Evaluating the Matching Output

py_entitymatching.eval_matches(data_frame, gold_label_attr, predicted_label_attr)[source]

Evaluates the matches from the matcher.

Specifically, given a DataFrame containing golden labels and predicted labels, this function would evaluate the matches and return the accuracy results such as precision, recall and F1.

Parameters:
  • data_frame (DataFrame) – The input pandas DataFrame containing “gold” labels and “predicted” labels.
  • gold_label_attr (string) – An attribute in the input DataFrame containing “gold” labels.
  • predicted_label_attr (string) – An attribute in the input DataFrame containing “predicted” labels.
Returns:

A Python dictionary containing the accuracy measures such as precision, recall, F1.

Raises:
  • AssertionError – If data_frame is not of type pandas DataFrame.
  • AssertionError – If gold_label_attr is not of type string.
  • AssertionError – If predicted_label_attr is not of type string.
  • AssertionError – If the gold_label_attr is not in the input dataFrame.
  • AssertionError – If the predicted_label_attr is not in the input dataFrame.
py_entitymatching.print_eval_summary(eval_summary)[source]

Prints a summary of evaluation results.

Parameters:eval_summary (dictionary) – Dictionary containing evaluation results, typically from ‘eval_matches’ function.
py_entitymatching.get_false_positives_as_df(table, eval_summary, verbose=False)[source]
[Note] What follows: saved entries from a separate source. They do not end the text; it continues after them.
-- ==== Sys2Proof/Word.lean ====
section
/-! DEFINITION. The word types of the device and the finite maps its state is written in (00_scope.md R4). -/

namespace Sys2Proof

/-- A byte of memory, scratchpad or bank. -/
abbrev Byte := BitVec 8
/-- A lane's 32-bit register word, an instruction word, a mask (R29, R30, R47). -/
abbrev Word := BitVec 32
/-- A 64-bit register pair, record word or mode register (R5, R30, R32). -/
abbrev DWord := BitVec 64
/-- The number of a register v0 to v63 (R51). -/
abbrev Reg := BitVec 6
/-- A permute code (R54). -/
abbrev Perm := BitVec 3
/-- A 57-bit virtual byte address, as pc holds it (R31). -/
abbrev Addr := BitVec 57

/-- A finite map from keys to values, written as a list with keys strictly rising; a key that is not listed holds the
default that the reader of the map names. -/
abbrev Sparse (α : Type) := List (Nat × α)

/-- The lanes of a group (R20). -/
abbrev lanes : List Nat := List.range 32

end Sys2Proof
end

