-- ==== Sys2Proof/Syntax.lean ====
section
/-! DEFINITION. The instructions and moves of the device: one constructor per row of the opcode table.
Rows with an encoding carry the fields of their word (03 R50-R51, R65); rows without one are moves of other agents
(engines, home slices, schedulers, management, links, the host) and carry what the move is about.
A field is named as the table names it: `d`, `a`, `b`, `c` registers, `p`, `q` permute codes, `l` the lookahead count,
`o` the word offset, `i` the immediate, `s` a scope or selector, `w` a width, `h` a hint, `x` a variant. -/

namespace Sys2Proof
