-- ==== Sys2Proof/Machine/Ops.lean ====
section
/-! DEFINITION. The named operations over the state: finite maps, records, registers and masks, translation, firewalls,
memory and scratchpad with everything a write touches, events, removal, and taking an exception. -/

namespace Sys2Proof.Machine

/-! ## Finite maps -/

/-- The value at key `n`, `dflt` where the map lists none. -/
def sget {α : Type} (dflt : α) : Sparse α → Nat → α
  | [], _ => dflt
  | (k, v) :: r, n => if n = k then v else sget dflt r n

/-- The map without key `n`. -/
def serase {α : Type} (m : Sparse α) (n : Nat) : Sparse α := m.filter fun e => e.1 != n

/-- The map with `v` listed at key `n`, keys rising. -/
def sput {α : Type} (n : Nat) (v : α) : Sparse α → Sparse α
  | [] => [(n, v)]
  | (k, u) :: r => if n < k then (n, v) :: (k, u) :: r else if n = k then (n, v) :: r else (k, u) :: sput n v r

/-- The map with value `v` at key `n`; the default is never listed. -/
def sset {α : Type} [DecidableEq α] (dflt : α) (m : Sparse α) (n : Nat) (v : α) : Sparse α :=
  if v = dflt then serase m n else sput n v m

/-- The map without the keys from `lo` up to, not including, `hi`. -/
def sclear {α : Type} (m : Sparse α) (lo hi : Nat) : Sparse α := m.filter fun e => !(lo ≤ e.1 && e.1 < hi)

/-- Are the keys of a map strictly rising and is no listed value the default? -/
abbrev Canonical {α : Type} [DecidableEq α] (dflt : α) (m : Sparse α) : Prop :=
  List.Pairwise (fun a b => a.1 < b.1) m ∧ ∀ e ∈ m, e.2 ≠ dflt

/-! ## Bit fields -/

/-- Bits `hi` to `lo` of a word as a number (R4). -/
def bits {n : Nat} (w : BitVec n) (hi lo : Nat) : Nat := w.toNat / 2 ^ lo % 2 ^ (hi + 1 - lo)

/-- The word with bits `hi` to `lo` replaced by `v`. -/
def setBits {n : Nat} (w : BitVec n) (hi lo v : Nat) : BitVec n :=
  BitVec.ofNat n (w.toNat - bits w hi lo * 2 ^ lo + v % 2 ^ (hi + 1 - lo) * 2 ^ lo)

/-- The number of one bits. -/
def popCount {n : Nat} (w : BitVec n) : Nat := ((List.range n).filter w.getLsbD).length

/-- A number as the `n` little-endian bytes it is stored in (R4). -/
def bytesOfNat (n v : Nat) : List Byte := (List.range n).map fun j => BitVec.ofNat 8 (v / 256 ^ j)

/-- The number that little-endian bytes stand for (R4). -/
def natOfBytes (bs : List Byte) : Nat := bs.foldr (fun b acc => b.toNat + 256 * acc) 0

/-- The chunk of a 64-byte line (R271). -/
def compressLine (bs : List Byte) : List Byte :=
  let ws := (List.range 16).map fun k => natOfBytes ((bs.drop (4 * k)).take 4)
  let h := (List.range 16).foldl (fun h k => if ws.getD k 0 = 0 then h else h + 2 ^ k) 0
  bytesOfNat 4 (h + (65535 - h) * 65536) ++ (ws.filter (· != 0)).flatMap (bytesOfNat 4)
Select only the false positives from the input table and return as a DataFrame based on the evaluation results.

Parameters:
  • table (DataFrame) – The input table (pandas DataFrame) that was used for evaluation.
  • eval_summary (dictionary) – A Python dictionary containing evaluation results, typically from ‘eval_matches’ command.
Returns:

A pandas DataFrame containing only the False positives from the input table.

Further, this function sets the output DataFrame’s properties same as input DataFrame.
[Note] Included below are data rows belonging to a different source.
/-- `unbind` (R244). -/
def execUnbind (d a : Reg) (p : Perm) (l : BitVec 4) (s : State) : Host.Outcome State Fault Refusal :=
  gate (.unbind d a p l) s fun s =>
    let this := fun (b : Nat × Nat × Nat) => b.1 == s.blk.asid && b.2.1 == regionOf (s.addr a p s.ctl)
    if s.mem.bindings.any this then
      .next ({ s with mem := { s.mem with bindings := s.mem.bindings.filter fun b => !this b } }.setCtl d 0)
    else .next (s.setCtl d 3)

/-- A trap of a scalar access, whose lane is the control lane (R186, R229). -/
def scalarFault (s : State) (t : TrapInfo) (denied : Bool) : Res :=
  .trap (if denied then s.noteDenial t.fva.toNat else s) t

/-- `acq` (R245): the object is read at its home, after the split's own earlier writes to it (R202), then the acquire. It
orders the reads of every region, bound to the object or not: reads of another region R207 leaves ordered by the pair or
not (log entry 81). -/
def execAcq (d a : Reg) (p : Perm) (l : BitVec 4) (sc : BitVec 3) (s : State) : Host.Outcome State Fault Refusal :=
  gate (.acq d a p l sc) s fun s =>
    match s.readLane s.ctl (s.addr a p s.ctl) 8 .rmw true with
    | .bad t dn => scalarFault s t dn
    | .ok bs _ ps =>
      if s.mustWait true ps then .stall .fence
      else s.crossing (ps.map (·.1)) <|
        let t := s.noteRead false ps true false
        .next ((t.setPair d.toNat s.ctl (BitVec.ofNat 64 (natOfBytes bs))).acquire sc.toNat)

/-- `rel` (R245): once earlier writes have completed, of every region (R207; log entry 81), the object word is incremented
at its home. -/
def execRel (a : Reg) (p : Perm) (l : BitVec 4) (sc : BitVec 3) (s : State) : Host.Outcome State Fault Refusal :=
  gate (.rel a p l sc) s fun s =>
    if !s.quiet then .stall .fence
    else
      match s.readLane s.ctl (s.addr a p s.ctl) 8 .rmw true with
      | .bad t dn => scalarFault s t dn
      | .ok _ _ ps =>
        if ps.any fun at_ => s.lineHeld s.who false (at_.1 / 64) then .stall .held
        else s.crossing (ps.map (·.1)) <| .next (s.perform s.who s.blk.asid s.blk.core
          (ps.zip (bytesOfNat 8 (natOfBytes (ps.map (s.oldAt s.blk.asid)) + 1))))

/-! ## Cleaning and invalidating (R246, R247) -/

/-- The pages, by first address, that a range of bytes touches. -/
def pagesOf (va n : Nat) : List Nat :=
  if n = 0 then [] else (List.range ((va + n - 1) / 4096 + 1 - va / 4096)).map fun k => 4096 * (va / 4096 + k)

/-- The physical lines that a range of bytes touches within one page. -/
def linesIn (frame page va n : Nat) : List Nat :=
  let lo := max va page - page
  let hi := min (va + n) (page + 4096) - page
  (List.range ((hi + 63) / 64 - lo / 64)).map fun k => 64 * frame + lo / 64 + k

/-- A line written back to HBM: it stays valid and becomes clean (R246). -/
def State.writeBack (s : State) (lines : List Nat) : State :=
  s.clean lines.contains

/-- The frame at which the issuing core's accesses to a frame are performed (R370). -/
def State.placeFrame (s : State) (frame : Nat) : Nat :=
  match s.place s.blk.asid s.me (4096 * frame) .load 0 with
  | .at_ pa _ => pa / 4096
  | .gone _ _ _ => frame

/-- The pages of a `cln` one after another: those before a fault have been written back (R246). A fault names the control
lane, as that of the other scalar accesses does; R246 names none (log entry 80). -/
def cleanPages (va n : Nat) (s : State) : List Nat → Res
  | [] => .next s
  | page :: rest =>
    if aliasBase ≤ page && page < 2 ^ 57 then cleanPages va n s rest
    else
      let bad := fun (t : State) (code : Nat) =>
        Res.trap t { code := code, lane := s.ctl, fva := BitVec.ofNat 64 (max va page) }
      if 2 ^ 57 ≤ page then bad s tPAGE
      else
      match s.translate s.me s.blk.asid page with
      | none => bad s tPAGE
      | some (frame, leaf) =>
        let pa := 4096 * frame + max va page % 4096
        if walkDenied leaf then bad (s.noteDenial page) tPROT
        else if !(leaf.getLsbD 1 || leaf.getLsbD 2) || (leaf.getLsbD 4 && !s.inHandler) then bad s tPROT
        else if leafCP leaf != 1 && !s.passes s.blk.asid s.me pa .load && !s.passes s.blk.asid s.me pa .store then
          bad (s.noteDenial (max va page)) tPROT
        else
          let lines := if leafCP leaf = 1 then [] else linesIn (s.placeFrame frame) page va n
          cleanPages va n ((s.fillTlb s.me s.blk.asid page).writeBack lines) rest

/-- `cln` (R246). -/
def execCln (d a : Reg) (p : Perm) (l : BitVec 4) (s : State) : Host.Outcome State Fault Refusal :=
  gate (.cln d a p l) s fun s =>
    let va := s.addr a p s.ctl
    let n := (s.scalar d).toNat
    cleanPages va n s (pagesOf va n)

/-- The table entries that the walks of a range are denied, counted and reported (R341). -/
def State.noteWalks (s : State) (va n : Nat) : State :=
  (pagesOf va n).foldl (fun (t : State) page =>
    match (if aliasBase ≤ page then none else s.translate s.me s.blk.asid page) with
    | some (_, leaf) => if walkDenied leaf then t.noteDenial page else t
    | none => t) s

/-- The lines of a range whose pages translate (R247). -/
def State.rangeLines (s : State) (va n : Nat) : List Nat :=
  (pagesOf va n).flatMap fun page =>
    if aliasBase ≤ page then []
    else
      match s.translate s.me s.blk.asid page with
      | some (frame, leaf) => if walkDenied leaf then [] else linesIn (s.placeFrame frame) page va n
      | none => []

/-- `inv` (R247): `.d` 0, `.i` 1, `.id` 2. -/
def execInv (d a : Reg) (p : Perm) (l : BitVec 4) (x : BitVec 2) (s : State) : Host.Outcome State Fault Refusal :=
  gate (.inv d a p l x) s fun s =>
    if x.toNat != 0 && !s.quiet then .stall .fence
    else
      let ls := s.rangeLines (s.addr a p s.ctl) (s.scalar d).toNat
      let s0 := s.noteWalks (s.addr a p s.ctl) (s.scalar d).toNat
      let s1 := if x.toNat != 1 then s0.dropLines s.blk.core ls else s0
      .next (if x.toNat = 0 then s1
        else { s1 with mem := { s1.mem with l1i := s1.mem.l1i.filter fun c =>
          !(dieOf c.core == dieOf s.blk.core && ls.contains c.line) } })

end Sys2Proof.Machine
end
py_entitymatching.get_false_negatives_as_df(table, eval_summary, verbose=False)[source]

Select only the false negatives from the input table and return as a DataFrame based on the evaluation results.

Parameters:
  • table (DataFrame) – The input table (pandas DataFrame) that was used for evaluation.
  • eval_summary (dictionary) – A Python dictionary containing evaluation results, typically from ‘eval_matches’ command.
Returns:

A pandas DataFrame containing only the false negatives from the input table.

Further, this function sets the output DataFrame’s properties same as input DataFrame.